August 5, 2014 - 12:21 PM

 
(CNSNews.com) – The Bureau of Land Management (BLM) plans to spend up to $450,000 in taxpayer dollars to teach Native American tribes in the Great Basin region ”climate adaptation plans” for their hunting, fishing and gathering activities.

“Due to climate change, the natural landscapes are becoming impacted,” and the “traditional practices for hunting, fishing, and gathering for ceremonial purposes” can potentially create further impacts,” according to BLM’s Cooperative Agreement announcement.

“It is important to educate those who are engaging in these gathering activities to reduce impacts on public lands. If tribes are able to develop adaptation plans for their gathering activities, they would have a process to follow that could reduce negative impacts on the landscape,” the Request for Applications (RFA) explains. (See RFA Template MLR (1).doc)

The applicant “will focus on climate change impacts in the Great Basin region,[and] target tribes from the region to attend,” the grant application stated. “The course is intended for tribal environmental and natural resource professionals who expect to be involved in climate change adaptation planning.”

The Great Basin Landscape Conservation Cooperative (GBLCC), is one of 22 LCCs nationwide established by the Department of the Interior (DOI) in 2010 to “better integrate science and management to address climate change and related issues.”  The Great Basin area covers parts of Idaho, Nevada, Oregon, Utah and California.

The Duckwater Shoshone Tribe, the Paiute Indian Tribe of Utah, the Upper Snake River Tribes Foundation, and the Confederated Tribes of the Goshute Reservation all have representatives on the GBLCC.

Todd Hopkins, GBLCC's science coordinator, told CNSNews.com that the trainings will focus on “actions that the tribes can take in response to changing climatic conditions.”


Upper Snake River Tribes Foundation


Hopkins said that GLBCC collaborated on a similar three-day training course with the Institute for Tribal Environmental Professionals (ITEP) last fall, which was funded through the Environmental Protection Agency (EPA) and titled “Climate Adaptation Training for Tribes.”

The RFA says the proposed training “will build on existing collaborations” from that earlier course.

Hopkins said that the upcoming trainings will work off of ITEP’s Climate Change Adaptation Planning curriculum.

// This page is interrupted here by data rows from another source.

-- ==== Sys2Proof/Machine/Register.lean ====
section
/-! DEFINITION. Machine/Register.lean: the Class Matrix and the Event Register (chapter 6), and the push lists they
offer to (R188). -/

namespace Sys2Proof.Machine

/-! ## Push lists (R188) -/

/-- Offer an event push: added when the enable is on and there is room; a full list raises PUSH_SKIPPED. -/
def State.offerEventPush (s : State) (ident : Nat) (phase : PushPhase) : State :=
  if s.ra.eventPushOn then
    if s.ra.eventPushes.length < Config.eventPushCapacity then
      s.withRa { s.ra with eventPushes := s.ra.eventPushes ++ [⟨ident, phase⟩] }
    else s.raise .pushSkipped
  else s

/-- Offer an interval push. -/
def State.offerIntervalPush (s : State) (index : Nat) : State :=
  if s.ra.intervalPushOn then
    if s.ra.intervalPushes.length < Config.intervalPushCapacity then
      s.withRa { s.ra with intervalPushes := s.ra.intervalPushes ++ [index] }
    else s.raise .pushSkipped
  else s

/-! ## Class Matrix (R88 to R90) -/

/-- The dip row of a permille (R88). -/
def dipRow (b : ClassBounds) (p : Nat) : Nat :=
  if b.b1 ≤ p then 0 else if b.b2 ≤ p then 1 else if b.b3 ≤ p then 2 else if b.b4 ≤ p then 3 else 4

/-- The swell row of a permille (R88). -/
def swellRow (b : ClassBounds) (p : Nat) : Nat := if p < b.s1 then 0 else if p < b.s2 then 1 else 2

/-- The column of a duration in milliseconds (R88). -/
def durationColumn (b : ClassBounds) (ms : Nat) : Nat :=
  if ms < b.d1 then 0 else if ms < b.d2 then 1 else if ms < b.d3 then 2 else if ms < b.d4 then 3 else 4

def dipCell (b : ClassBounds) (p ms : Nat) : Nat := dipRow b p * 5 + durationColumn b ms

def swellCell (b : ClassBounds) (p ms : Nat) : Nat := 25 + swellRow b p * 5 + durationColumn b ms

/-- The permille of an extreme, with the Unom of its own channel in the active set (R43, R89). -/
def extremePermille (unom : PerPhase Nat) (x : Option Extreme) : Nat :=
  match x with
  | some e => permille e.value (unom.get e.phase)
  | none => permille 0 (unom.get .l1)

/-- What the Class Matrix returns for an event (R89): the cell whose code and action it gives, and the second cell
that a MIXED event counts. -/
structure Placement where
  cell : Nat
  second : Option Nat
deriving DecidableEq, Repr

/-- The cells of an event by its supply kind (R89, step 3). -/
def placeEvent (b : ClassBounds) (unom : PerPhase Nat) (kind : SupplyKind) (dip swell : Option Extreme)
    (ticks : Nat) : Placement :=
  let dc := dipCell b (extremePermille unom dip) (millis ticks)
  let sc := swellCell b (extremePermille unom swell) (millis ticks)
  match kind with
  | .dip => ⟨dc, none⟩
  | .interruption => ⟨dc, none⟩
  | .swell => ⟨sc, none⟩
  | .mixed => ⟨dc, some sc⟩

/-- A cell with one event more; with lost detail where its record is not stored (R90). -/
def ClassCell.add (c : ClassCell) (stored : Bool) : ClassCell :=
  { c with count := saturatingSucc Config.maxCount c.count,
           lost := if stored then c.lost else saturatingSucc Config.maxCount c.lost }

/-- Count an event in one cell. -/
def ClassMatrix.countCell (m : ClassMatrix) (n : Nat) (stored : Bool) : ClassMatrix :=
  if h : n < 40 then { m with cells := m.cells.set n (m.cells[n].add stored) } else m

/-- Count an event in the cells of its placement (R90). -/
def ClassMatrix.count (m : ClassMatrix) (p : Placement) (stored : Bool) : ClassMatrix :=
  match p.second with
  | none => m.countCell p.cell stored
  | some n => (m.countCell p.cell stored).countCell n stored

/-- A cell by its number. -/
def ClassMatrix.cell (m : ClassMatrix) (n : Nat) : ClassCell := m.cells.toList.getD n (ClassCell.powerOn 0)

/-- Every count and lost-detail count 0; bounds, codes and actions kept (R94). -/
def ClassMatrix.clearCounts (m : ClassMatrix) : ClassMatrix :=
  { m with cells := m.cells.map (fun c => { c with count := 0, lost := 0 }) }

/-! ## Idents (R97) -/

/-- The ident that the next event takes. -/
def EventRegister.ident (r : EventRegister) : Nat := r.nextIdent

/-- A record may be stored for that ident: it may not once the greatest ident has been taken (R97). -/
def EventRegister.mayStore (r : EventRegister) : Bool := !r.ceilingTaken

/-- Take the next ident (R97): a saturating counter with its ceiling-taken mark. -/
def EventRegister.advance (r : EventRegister) : EventRegister :=
  if r.nextIdent < Config.maxIdent then { r with nextIdent := r.nextIdent + 1 } else { r with ceilingTaken := true }

/-- Take the next ident. -/
def State.takeIdent (s : State) : State := s.withEr s.er.advance

/-! ## Records (R98, R99) -/

/-- The list without its oldest CLOSED record. -/
def dropOldestClosed : List EventRecord → List EventRecord
  | [] => []
  | r :: rs => if r.closed then rs else r :: dropOldestClosed rs

/-- The register has room for a record, if need be by overwriting its oldest CLOSED one (R98). -/
def EventRegister.hasRoom (r : EventRegister) : Bool :=
  decide (r.records.length < Config.registerCapacity) || !r.locked

/-- The records with a new one stored (R98). -/
def EventRegister.append (r : EventRegister) (x : EventRecord) : EventRegister :=
  if r.records.length < Config.registerCapacity then { r with records := r.records ++ [x] }
  else { r with records := dropOldestClosed r.records ++ [x] }

/-- The register is at or above its watermark (R101). -/
def EventRegister.atWatermark (r : EventRegister) : Bool := decide (r.watermark ≤ r.records.length)

/-- Evaluate the watermark (R101). -/
def State.testWatermark (s : State) : State := s.raiseIf .registerWatermark s.er.atWatermark

/-- The answer to a request to store a record whose ident may or may not be stored (R97, R98). -/
def EventRegister.stores (r : EventRegister) (mayStore : Bool) : Bool := mayStore && r.hasRoom

/-- Store a record where the register can, and then evaluate the watermark (R98, R101). -/
def State.storeRecord (s : State) (x : EventRecord) (mayStore : Bool) : State :=
  if s.er.stores mayStore then State.testWatermark (s.withEr (s.er.append x)) else s

/-- Change the record of an ident. -/
def EventRegister.update (r : EventRegister) (ident : Nat) (g : EventRecord → EventRecord) : EventRegister :=
  { r with records := r.records.map (fun x => if x.ident = ident then g x else x) }

/-- The record of an ident as it stands. -/
def EventRegister.find (r : EventRegister) (ident : Nat) : Option EventRecord :=
  r.records.find? (fun x => x.ident == ident)

/-! ## Updates from other blocks (R105, R106) -/

/-- What the removal of a capture does to one record (R105). -/
def EventRecord.captureGone (x : EventRecord) (capture : Nat) (joined : List Nat) : EventRecord :=
  if joined.contains x.ident && x.capture == some capture then
    { x with capture := none,
             flags := setFlag x.flags .captureRemoved ||| EventFlag.when .detailLate (hasFlag x.flags .reported) }
  else x

/-- The register notes the removal of a capture (R105). -/
def EventRegister.captureGone (r : EventRegister) (capture : Nat) (joined : List Nat) : EventRegister :=
  { r with records := r.records.map (fun x => x.captureGone capture joined) }

/-- The register notes that a CLOSE push was sent in full: REPORTED, and DETAIL_LATE where the copy sent named a
capture that the record no longer names (R106). -/
def EventRegister.pushed (r : EventRegister) (ident : Nat) (named : Option Nat) : EventRegister :=
  r.update ident (fun x =>
    { x with flags := setFlag x.flags .reported ||| EventFlag.when .detailLate (named.isSome && named != x.capture) })

/-- Remove every CLOSED record up to an ident (R103). -/
def EventRegister.release (r : EventRegister) (upTo : Nat) : EventRegister :=
  { r with records := r.records.filter (fun x => !(x.closed && decide (x.ident ≤ upTo))) }

/-- The record with the least ident at or above `next` that matches the filter (R104). -/
def EventRegister.choose (r : EventRegister) (next : Nat) (filter : EventFilter) : Option EventRecord :=
  r.records.find? (fun x => decide (next ≤ x.ident) &&
    (match filter with
     | .all => true
     | .unreported => !hasFlag x.flags .reported))

end Sys2Proof.Machine
end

As part of last year’s training, Dr. Kurt Johnson, national climate scientist for the U.S. Fish and Wildlife Service, created a guide which provides an introduction to “climate change vulnerability assessment” and provides a chart categorizing local species’ potential vulnerability to climate change.

Hopkins said that the climate change adaptation training is focused on Great Basin tribes because they are “place-based and their gathering is very much traditional in a sense that they use certain traditional foods and resources at certain times of the year, and because of climate shifts they are more impacted than other folks who may, say, go hunt in another place.”

“We making a special effort to reach out to tribes and provide training on climate adaptation so that they can decide how best to sustain and secure their culture for future generations,” he added.

In July, President Obama announced the Tribal Climate Resilience Program to “help tribes prepare for climate change.” As part of this initiative, Secretary of the Interior Sally Jewell will “dedicate $10 million in funding for tribes and tribal organizations to develop tools to enable adaptive resource management, as well as the ability to plan for climate resilience.”

“Tribes are at the forefront of many climate issues, so we are excited to work in a more cross-cutting way to help address tribal climate needs,” said EPA Administrator Gina McCarthy in the White House statement announcing the program. “We’ve heard from tribal leaders loud and clear: when the federal family combines its efforts, we get better results - and nowhere are these results needed more than in the fight against climate change.”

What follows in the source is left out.